* _Problem to work on_
Wherever the word "setCursor" occurs in the listing, copy the whole line.
==== Material supplied ====
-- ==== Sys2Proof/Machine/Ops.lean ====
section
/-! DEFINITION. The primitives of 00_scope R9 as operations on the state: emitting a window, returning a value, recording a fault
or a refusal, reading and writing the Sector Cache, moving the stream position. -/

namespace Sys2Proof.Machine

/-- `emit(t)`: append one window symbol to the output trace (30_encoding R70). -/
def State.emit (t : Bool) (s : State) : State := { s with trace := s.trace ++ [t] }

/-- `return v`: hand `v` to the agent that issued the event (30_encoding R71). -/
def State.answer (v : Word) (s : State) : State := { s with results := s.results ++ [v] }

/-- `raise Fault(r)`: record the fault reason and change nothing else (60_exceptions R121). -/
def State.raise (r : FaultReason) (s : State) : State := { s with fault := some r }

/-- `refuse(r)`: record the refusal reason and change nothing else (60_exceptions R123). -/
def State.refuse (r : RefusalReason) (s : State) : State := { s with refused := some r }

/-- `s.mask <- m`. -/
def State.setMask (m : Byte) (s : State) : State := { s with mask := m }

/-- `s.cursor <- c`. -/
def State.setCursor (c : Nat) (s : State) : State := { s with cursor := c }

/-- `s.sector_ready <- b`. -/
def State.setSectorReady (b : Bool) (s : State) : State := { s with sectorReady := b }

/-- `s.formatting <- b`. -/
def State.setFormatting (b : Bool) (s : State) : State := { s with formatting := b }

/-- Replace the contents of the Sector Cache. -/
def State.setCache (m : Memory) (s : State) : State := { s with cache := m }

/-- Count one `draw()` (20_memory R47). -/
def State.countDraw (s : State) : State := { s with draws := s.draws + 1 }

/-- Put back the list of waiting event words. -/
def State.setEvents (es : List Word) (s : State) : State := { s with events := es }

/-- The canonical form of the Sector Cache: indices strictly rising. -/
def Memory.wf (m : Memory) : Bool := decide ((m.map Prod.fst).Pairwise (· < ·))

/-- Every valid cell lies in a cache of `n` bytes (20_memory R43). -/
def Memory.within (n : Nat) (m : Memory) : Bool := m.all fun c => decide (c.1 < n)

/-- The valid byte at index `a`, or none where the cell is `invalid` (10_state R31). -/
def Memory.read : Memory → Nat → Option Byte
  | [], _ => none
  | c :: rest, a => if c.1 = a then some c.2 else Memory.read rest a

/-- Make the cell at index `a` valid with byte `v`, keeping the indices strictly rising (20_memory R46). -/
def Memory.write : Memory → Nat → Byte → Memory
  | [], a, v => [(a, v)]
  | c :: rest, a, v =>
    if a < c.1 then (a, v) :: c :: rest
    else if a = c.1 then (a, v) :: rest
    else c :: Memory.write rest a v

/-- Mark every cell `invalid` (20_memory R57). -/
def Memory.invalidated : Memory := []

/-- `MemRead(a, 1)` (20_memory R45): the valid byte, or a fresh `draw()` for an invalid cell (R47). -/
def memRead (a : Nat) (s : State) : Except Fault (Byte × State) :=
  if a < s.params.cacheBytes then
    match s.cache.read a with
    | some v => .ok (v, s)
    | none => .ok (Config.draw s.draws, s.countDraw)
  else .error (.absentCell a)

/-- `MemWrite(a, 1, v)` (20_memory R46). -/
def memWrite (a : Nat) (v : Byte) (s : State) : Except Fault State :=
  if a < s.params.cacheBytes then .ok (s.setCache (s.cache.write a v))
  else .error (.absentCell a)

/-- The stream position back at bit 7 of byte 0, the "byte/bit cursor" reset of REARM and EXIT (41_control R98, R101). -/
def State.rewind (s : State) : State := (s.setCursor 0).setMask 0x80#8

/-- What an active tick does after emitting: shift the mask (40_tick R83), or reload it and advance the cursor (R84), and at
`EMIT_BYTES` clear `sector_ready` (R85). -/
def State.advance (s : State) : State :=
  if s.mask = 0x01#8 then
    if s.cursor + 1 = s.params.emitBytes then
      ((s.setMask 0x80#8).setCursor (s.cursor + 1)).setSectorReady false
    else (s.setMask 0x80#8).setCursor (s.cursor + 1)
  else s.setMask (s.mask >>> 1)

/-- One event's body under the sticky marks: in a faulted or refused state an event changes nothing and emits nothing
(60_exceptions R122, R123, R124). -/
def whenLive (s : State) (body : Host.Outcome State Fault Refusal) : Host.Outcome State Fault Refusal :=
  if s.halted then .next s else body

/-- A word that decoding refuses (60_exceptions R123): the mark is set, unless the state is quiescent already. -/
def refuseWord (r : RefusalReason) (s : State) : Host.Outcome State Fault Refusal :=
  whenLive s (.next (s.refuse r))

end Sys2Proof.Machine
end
====
* _Exercise result_
def State.setCursor (c : Nat) (s : State) : State := { s with cursor := c }
def State.rewind (s : State) : State := (s.setCursor 0).setMask 0x80#8
      ((s.setMask 0x80#8).setCursor (s.cursor + 1)).setSectorReady false
    else (s.setMask 0x80#8).setCursor (s.cursor + 1)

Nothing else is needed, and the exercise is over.